▶ [Exercise] Only those lines in the data below from the line containing "-- ==== Sys2Proof/Tests/Slice0.lean" through the line containing "2 .x128 .f32", both included, should be restated word for word.

▶ [Material supplied]
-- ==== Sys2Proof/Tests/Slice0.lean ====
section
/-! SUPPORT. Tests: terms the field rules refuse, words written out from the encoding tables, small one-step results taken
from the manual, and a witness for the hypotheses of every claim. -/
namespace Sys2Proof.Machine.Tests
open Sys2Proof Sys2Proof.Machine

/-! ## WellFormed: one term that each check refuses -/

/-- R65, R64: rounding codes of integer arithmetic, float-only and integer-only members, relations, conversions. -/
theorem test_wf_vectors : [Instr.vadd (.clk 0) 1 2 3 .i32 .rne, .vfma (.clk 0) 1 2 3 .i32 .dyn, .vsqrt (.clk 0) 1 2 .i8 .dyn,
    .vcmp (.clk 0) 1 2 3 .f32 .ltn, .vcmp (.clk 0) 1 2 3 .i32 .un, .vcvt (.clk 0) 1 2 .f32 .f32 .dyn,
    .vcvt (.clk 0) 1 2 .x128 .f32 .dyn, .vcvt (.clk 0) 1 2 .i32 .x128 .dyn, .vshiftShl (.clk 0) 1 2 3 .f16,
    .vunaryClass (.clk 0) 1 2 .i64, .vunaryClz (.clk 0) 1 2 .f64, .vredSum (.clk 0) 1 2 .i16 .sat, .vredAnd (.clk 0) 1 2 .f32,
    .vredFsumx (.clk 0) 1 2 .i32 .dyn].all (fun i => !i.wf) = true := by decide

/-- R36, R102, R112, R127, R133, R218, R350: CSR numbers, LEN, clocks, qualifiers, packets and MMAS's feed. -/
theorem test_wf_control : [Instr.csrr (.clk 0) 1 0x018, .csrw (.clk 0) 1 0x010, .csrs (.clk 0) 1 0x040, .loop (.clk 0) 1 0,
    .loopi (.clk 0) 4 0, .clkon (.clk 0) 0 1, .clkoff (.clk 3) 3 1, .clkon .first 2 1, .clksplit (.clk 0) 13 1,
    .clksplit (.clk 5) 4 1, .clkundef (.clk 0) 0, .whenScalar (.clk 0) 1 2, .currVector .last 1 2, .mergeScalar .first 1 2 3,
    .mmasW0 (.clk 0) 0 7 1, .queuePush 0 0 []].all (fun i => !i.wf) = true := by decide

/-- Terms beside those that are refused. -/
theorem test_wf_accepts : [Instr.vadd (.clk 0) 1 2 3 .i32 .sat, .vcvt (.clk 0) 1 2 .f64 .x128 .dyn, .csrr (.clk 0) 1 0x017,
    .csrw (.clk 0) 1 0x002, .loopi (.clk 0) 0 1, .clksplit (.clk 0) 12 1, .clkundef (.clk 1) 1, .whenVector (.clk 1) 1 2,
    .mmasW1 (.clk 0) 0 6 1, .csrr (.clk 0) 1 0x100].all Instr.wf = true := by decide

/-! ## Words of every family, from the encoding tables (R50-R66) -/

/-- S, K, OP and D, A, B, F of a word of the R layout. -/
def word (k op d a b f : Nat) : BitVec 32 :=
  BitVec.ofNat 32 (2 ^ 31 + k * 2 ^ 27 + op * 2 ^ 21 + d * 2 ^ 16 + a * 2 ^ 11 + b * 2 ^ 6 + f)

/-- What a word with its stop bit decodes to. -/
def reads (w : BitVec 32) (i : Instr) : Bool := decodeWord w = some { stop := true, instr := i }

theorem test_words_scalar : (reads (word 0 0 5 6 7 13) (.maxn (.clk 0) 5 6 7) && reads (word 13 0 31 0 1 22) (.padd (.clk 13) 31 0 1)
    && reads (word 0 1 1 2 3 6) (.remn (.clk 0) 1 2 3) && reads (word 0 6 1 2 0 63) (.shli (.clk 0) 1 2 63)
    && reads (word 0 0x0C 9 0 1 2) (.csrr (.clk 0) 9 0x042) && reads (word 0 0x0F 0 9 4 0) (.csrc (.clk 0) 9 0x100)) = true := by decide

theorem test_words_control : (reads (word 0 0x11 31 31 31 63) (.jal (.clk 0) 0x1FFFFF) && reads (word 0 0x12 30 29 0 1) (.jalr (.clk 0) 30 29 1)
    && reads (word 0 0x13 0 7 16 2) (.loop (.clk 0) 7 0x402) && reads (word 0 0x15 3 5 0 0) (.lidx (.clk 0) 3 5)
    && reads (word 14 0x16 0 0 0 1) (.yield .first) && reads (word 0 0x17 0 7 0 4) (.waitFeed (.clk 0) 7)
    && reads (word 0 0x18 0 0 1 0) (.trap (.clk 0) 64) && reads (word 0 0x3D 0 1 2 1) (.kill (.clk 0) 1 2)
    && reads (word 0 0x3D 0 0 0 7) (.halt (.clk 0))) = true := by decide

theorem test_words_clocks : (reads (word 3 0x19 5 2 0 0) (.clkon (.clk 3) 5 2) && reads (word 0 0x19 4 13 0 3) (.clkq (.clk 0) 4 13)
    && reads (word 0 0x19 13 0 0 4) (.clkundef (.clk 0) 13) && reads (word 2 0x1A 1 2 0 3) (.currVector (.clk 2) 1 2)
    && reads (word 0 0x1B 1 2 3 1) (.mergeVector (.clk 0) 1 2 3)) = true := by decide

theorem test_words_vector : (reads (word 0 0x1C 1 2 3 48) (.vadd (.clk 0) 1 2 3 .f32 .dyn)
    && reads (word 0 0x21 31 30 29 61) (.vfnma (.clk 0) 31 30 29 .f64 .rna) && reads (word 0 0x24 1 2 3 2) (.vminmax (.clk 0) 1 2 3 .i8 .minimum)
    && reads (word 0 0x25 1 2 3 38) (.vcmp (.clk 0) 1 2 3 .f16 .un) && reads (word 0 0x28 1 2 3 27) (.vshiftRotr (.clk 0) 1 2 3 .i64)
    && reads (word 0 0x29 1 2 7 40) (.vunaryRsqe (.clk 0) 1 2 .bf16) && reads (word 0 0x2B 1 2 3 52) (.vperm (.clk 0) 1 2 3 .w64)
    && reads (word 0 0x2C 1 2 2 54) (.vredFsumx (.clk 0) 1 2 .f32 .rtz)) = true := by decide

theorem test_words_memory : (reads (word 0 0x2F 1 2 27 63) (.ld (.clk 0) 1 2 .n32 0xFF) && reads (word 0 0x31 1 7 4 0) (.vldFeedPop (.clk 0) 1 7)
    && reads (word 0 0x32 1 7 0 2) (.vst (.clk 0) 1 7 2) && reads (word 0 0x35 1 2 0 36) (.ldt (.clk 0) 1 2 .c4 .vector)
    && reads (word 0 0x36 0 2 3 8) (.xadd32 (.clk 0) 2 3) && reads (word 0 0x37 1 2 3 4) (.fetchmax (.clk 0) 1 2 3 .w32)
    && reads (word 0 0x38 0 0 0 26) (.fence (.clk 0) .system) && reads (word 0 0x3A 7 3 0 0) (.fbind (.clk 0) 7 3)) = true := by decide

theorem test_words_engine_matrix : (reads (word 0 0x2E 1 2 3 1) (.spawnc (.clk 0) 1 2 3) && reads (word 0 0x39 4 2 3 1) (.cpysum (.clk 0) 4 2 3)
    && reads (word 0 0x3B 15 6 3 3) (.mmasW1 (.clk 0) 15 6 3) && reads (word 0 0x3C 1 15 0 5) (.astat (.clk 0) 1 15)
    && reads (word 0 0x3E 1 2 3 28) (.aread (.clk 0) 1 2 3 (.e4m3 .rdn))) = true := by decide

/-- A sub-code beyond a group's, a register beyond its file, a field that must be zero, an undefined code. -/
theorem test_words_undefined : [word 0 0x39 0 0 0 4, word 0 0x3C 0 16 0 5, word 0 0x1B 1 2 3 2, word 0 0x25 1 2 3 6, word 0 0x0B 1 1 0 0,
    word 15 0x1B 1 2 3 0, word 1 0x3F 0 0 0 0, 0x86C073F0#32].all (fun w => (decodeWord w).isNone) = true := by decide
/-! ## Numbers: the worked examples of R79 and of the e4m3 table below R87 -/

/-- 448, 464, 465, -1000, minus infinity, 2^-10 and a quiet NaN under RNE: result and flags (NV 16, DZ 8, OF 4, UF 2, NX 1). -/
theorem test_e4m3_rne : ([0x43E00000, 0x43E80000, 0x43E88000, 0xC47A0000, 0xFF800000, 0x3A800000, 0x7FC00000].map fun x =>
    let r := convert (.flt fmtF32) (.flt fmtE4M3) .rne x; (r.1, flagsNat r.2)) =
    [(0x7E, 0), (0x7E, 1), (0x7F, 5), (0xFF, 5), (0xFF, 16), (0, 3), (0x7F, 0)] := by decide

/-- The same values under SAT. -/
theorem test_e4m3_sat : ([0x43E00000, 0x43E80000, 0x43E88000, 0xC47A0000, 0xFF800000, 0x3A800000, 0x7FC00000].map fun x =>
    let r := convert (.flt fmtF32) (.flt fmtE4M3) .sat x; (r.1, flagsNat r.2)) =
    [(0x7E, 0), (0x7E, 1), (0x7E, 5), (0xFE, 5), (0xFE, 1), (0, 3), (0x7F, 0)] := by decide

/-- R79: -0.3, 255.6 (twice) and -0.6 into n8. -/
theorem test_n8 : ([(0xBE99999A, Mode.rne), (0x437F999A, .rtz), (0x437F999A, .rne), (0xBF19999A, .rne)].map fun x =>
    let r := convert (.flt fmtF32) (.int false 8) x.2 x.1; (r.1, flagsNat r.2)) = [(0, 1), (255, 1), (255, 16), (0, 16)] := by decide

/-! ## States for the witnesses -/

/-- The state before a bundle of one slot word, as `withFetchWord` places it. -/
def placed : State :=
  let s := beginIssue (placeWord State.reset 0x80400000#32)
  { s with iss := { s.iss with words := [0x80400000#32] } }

--

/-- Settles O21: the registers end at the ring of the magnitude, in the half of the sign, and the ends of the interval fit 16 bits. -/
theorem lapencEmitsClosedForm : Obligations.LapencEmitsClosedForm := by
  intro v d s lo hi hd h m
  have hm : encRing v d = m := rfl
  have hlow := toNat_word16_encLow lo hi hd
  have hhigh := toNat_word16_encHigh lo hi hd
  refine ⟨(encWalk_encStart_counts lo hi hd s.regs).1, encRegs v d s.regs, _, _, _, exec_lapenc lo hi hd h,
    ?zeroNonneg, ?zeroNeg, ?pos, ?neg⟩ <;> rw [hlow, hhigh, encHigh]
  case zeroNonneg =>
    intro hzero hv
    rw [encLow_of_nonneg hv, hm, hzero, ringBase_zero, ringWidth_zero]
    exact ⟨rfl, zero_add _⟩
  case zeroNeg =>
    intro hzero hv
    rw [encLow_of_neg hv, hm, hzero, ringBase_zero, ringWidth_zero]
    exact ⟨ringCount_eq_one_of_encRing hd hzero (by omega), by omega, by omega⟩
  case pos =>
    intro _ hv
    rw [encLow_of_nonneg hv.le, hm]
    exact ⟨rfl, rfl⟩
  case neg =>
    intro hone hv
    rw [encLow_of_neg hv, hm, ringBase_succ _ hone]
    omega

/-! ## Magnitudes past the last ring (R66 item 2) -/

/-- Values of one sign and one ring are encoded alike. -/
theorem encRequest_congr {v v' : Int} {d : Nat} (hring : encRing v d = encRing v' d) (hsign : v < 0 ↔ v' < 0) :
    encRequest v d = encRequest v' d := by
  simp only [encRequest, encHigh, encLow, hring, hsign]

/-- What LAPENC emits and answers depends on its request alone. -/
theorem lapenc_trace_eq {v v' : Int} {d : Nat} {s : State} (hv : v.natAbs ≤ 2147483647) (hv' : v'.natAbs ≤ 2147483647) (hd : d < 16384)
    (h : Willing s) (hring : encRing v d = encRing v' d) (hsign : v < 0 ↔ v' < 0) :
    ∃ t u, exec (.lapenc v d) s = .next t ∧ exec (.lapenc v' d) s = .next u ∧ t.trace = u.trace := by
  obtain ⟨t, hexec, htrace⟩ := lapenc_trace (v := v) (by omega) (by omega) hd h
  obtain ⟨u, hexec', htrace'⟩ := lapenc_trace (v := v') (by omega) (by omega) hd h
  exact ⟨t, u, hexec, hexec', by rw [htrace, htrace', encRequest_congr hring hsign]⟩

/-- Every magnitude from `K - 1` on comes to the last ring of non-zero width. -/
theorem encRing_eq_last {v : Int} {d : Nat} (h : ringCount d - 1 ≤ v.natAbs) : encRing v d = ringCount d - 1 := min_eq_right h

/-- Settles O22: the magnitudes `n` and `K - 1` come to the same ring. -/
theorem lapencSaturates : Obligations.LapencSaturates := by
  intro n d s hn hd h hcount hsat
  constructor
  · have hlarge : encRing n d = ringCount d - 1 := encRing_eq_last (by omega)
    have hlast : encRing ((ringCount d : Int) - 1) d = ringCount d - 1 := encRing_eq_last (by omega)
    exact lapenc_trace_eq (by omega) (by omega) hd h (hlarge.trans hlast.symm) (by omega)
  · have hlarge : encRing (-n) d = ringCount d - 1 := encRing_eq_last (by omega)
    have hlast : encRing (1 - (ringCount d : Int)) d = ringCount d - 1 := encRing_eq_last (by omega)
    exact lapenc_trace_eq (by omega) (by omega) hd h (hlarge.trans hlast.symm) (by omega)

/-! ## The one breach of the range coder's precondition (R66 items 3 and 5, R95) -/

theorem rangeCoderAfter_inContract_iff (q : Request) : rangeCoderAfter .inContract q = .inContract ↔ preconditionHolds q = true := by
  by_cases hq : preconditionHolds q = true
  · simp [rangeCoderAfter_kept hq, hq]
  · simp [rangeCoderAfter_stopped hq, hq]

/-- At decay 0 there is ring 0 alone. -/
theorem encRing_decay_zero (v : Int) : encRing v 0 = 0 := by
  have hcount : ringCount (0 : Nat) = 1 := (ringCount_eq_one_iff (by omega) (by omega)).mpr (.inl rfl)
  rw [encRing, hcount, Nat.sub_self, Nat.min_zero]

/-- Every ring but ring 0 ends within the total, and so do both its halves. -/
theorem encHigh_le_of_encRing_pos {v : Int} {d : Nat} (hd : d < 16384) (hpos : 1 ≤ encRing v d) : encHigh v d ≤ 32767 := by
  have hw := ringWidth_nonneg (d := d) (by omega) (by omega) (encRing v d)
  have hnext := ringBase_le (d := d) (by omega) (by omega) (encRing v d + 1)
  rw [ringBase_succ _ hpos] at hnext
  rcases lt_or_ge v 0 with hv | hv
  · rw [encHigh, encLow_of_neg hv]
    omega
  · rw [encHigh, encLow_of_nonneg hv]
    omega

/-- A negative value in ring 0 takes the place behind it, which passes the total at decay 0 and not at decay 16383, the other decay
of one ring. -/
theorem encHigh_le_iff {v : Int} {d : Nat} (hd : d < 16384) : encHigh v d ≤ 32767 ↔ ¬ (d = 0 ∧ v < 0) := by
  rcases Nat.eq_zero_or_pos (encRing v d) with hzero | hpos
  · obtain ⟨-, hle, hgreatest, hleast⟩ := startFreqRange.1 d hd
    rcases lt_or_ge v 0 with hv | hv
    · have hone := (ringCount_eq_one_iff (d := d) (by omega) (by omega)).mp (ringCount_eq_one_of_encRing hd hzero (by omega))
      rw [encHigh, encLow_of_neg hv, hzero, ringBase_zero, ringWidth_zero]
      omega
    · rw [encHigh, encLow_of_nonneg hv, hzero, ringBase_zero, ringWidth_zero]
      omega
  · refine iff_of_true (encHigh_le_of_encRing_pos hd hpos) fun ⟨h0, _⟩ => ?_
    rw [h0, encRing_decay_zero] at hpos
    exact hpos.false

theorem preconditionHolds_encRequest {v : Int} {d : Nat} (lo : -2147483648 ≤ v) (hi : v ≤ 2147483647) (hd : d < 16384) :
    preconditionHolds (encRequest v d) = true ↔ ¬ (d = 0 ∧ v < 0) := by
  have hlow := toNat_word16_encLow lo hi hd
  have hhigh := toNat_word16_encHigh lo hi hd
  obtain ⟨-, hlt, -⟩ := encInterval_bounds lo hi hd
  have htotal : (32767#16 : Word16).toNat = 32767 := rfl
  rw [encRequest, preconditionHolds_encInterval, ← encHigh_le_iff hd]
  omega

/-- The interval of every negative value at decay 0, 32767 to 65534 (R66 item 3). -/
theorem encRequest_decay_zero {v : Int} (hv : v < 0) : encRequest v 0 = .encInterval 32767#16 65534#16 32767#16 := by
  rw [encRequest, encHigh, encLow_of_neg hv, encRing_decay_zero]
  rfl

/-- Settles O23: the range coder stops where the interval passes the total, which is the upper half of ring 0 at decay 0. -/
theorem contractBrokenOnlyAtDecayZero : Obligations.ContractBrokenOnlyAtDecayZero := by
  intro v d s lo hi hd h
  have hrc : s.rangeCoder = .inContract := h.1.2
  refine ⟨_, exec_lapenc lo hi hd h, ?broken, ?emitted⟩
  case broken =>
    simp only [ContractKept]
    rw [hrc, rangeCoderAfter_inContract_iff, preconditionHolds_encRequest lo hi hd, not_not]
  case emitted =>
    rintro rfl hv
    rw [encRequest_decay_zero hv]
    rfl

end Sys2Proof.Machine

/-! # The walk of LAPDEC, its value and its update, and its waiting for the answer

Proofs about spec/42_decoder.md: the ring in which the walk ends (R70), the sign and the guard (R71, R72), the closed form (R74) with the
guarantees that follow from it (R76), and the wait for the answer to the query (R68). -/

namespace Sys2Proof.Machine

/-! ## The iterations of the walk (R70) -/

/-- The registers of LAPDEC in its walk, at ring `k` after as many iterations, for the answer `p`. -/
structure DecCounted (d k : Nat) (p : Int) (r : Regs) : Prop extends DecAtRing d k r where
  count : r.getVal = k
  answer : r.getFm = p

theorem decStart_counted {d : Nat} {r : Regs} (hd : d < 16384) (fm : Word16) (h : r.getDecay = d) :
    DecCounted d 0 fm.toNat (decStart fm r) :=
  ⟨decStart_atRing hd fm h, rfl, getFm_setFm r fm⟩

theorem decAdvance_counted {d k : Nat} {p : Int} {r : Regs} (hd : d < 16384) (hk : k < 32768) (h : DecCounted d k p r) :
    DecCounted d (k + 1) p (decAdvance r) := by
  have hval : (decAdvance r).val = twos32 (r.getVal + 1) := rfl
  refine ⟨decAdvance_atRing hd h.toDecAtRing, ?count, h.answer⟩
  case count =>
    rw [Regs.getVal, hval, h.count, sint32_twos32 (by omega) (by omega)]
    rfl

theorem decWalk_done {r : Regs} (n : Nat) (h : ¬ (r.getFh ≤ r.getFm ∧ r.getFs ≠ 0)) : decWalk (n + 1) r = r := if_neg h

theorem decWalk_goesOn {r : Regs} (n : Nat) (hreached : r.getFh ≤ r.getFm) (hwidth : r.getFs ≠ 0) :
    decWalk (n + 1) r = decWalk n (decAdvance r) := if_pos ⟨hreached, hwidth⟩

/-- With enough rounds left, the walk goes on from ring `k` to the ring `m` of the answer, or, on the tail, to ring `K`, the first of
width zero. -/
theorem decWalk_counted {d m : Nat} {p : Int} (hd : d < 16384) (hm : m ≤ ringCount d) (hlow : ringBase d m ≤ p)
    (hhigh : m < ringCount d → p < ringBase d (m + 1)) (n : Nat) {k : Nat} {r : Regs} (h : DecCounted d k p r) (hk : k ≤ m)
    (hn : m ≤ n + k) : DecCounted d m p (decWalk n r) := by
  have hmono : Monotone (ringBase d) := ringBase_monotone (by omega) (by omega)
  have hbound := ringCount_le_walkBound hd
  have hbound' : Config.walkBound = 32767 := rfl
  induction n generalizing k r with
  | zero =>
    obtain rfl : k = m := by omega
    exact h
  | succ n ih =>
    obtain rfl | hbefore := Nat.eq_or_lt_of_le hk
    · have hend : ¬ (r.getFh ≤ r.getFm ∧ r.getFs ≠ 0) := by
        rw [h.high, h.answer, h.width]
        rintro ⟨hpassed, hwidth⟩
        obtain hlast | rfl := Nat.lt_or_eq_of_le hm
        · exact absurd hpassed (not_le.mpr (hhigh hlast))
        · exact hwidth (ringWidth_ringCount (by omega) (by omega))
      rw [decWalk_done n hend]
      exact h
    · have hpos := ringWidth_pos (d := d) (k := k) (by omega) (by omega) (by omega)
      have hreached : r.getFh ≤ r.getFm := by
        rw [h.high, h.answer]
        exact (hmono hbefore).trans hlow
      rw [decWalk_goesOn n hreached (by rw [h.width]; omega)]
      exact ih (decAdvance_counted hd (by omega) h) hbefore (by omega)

▶ [Result of the task]
-- ==== Sys2Proof/Tests/Slice0.lean ====
section
/-! SUPPORT. Tests: terms the field rules refuse, words written out from the encoding tables, small one-step results taken
from the manual, and a witness for the hypotheses of every claim. -/
namespace Sys2Proof.Machine.Tests
open Sys2Proof Sys2Proof.Machine

/-! ## WellFormed: one term that each check refuses -/

/-- R65, R64: rounding codes of integer arithmetic, float-only and integer-only members, relations, conversions. -/
theorem test_wf_vectors : [Instr.vadd (.clk 0) 1 2 3 .i32 .rne, .vfma (.clk 0) 1 2 3 .i32 .dyn, .vsqrt (.clk 0) 1 2 .i8 .dyn,
    .vcmp (.clk 0) 1 2 3 .f32 .ltn, .vcmp (.clk 0) 1 2 3 .i32 .un, .vcvt (.clk 0) 1 2 .f32 .f32 .dyn,
    .vcvt (.clk 0) 1 2 .x128 .f32 .dyn, .vcvt (.clk 0) 1 2 .i32 .x128 .dyn, .vshiftShl (.clk 0) 1 2 3 .f16,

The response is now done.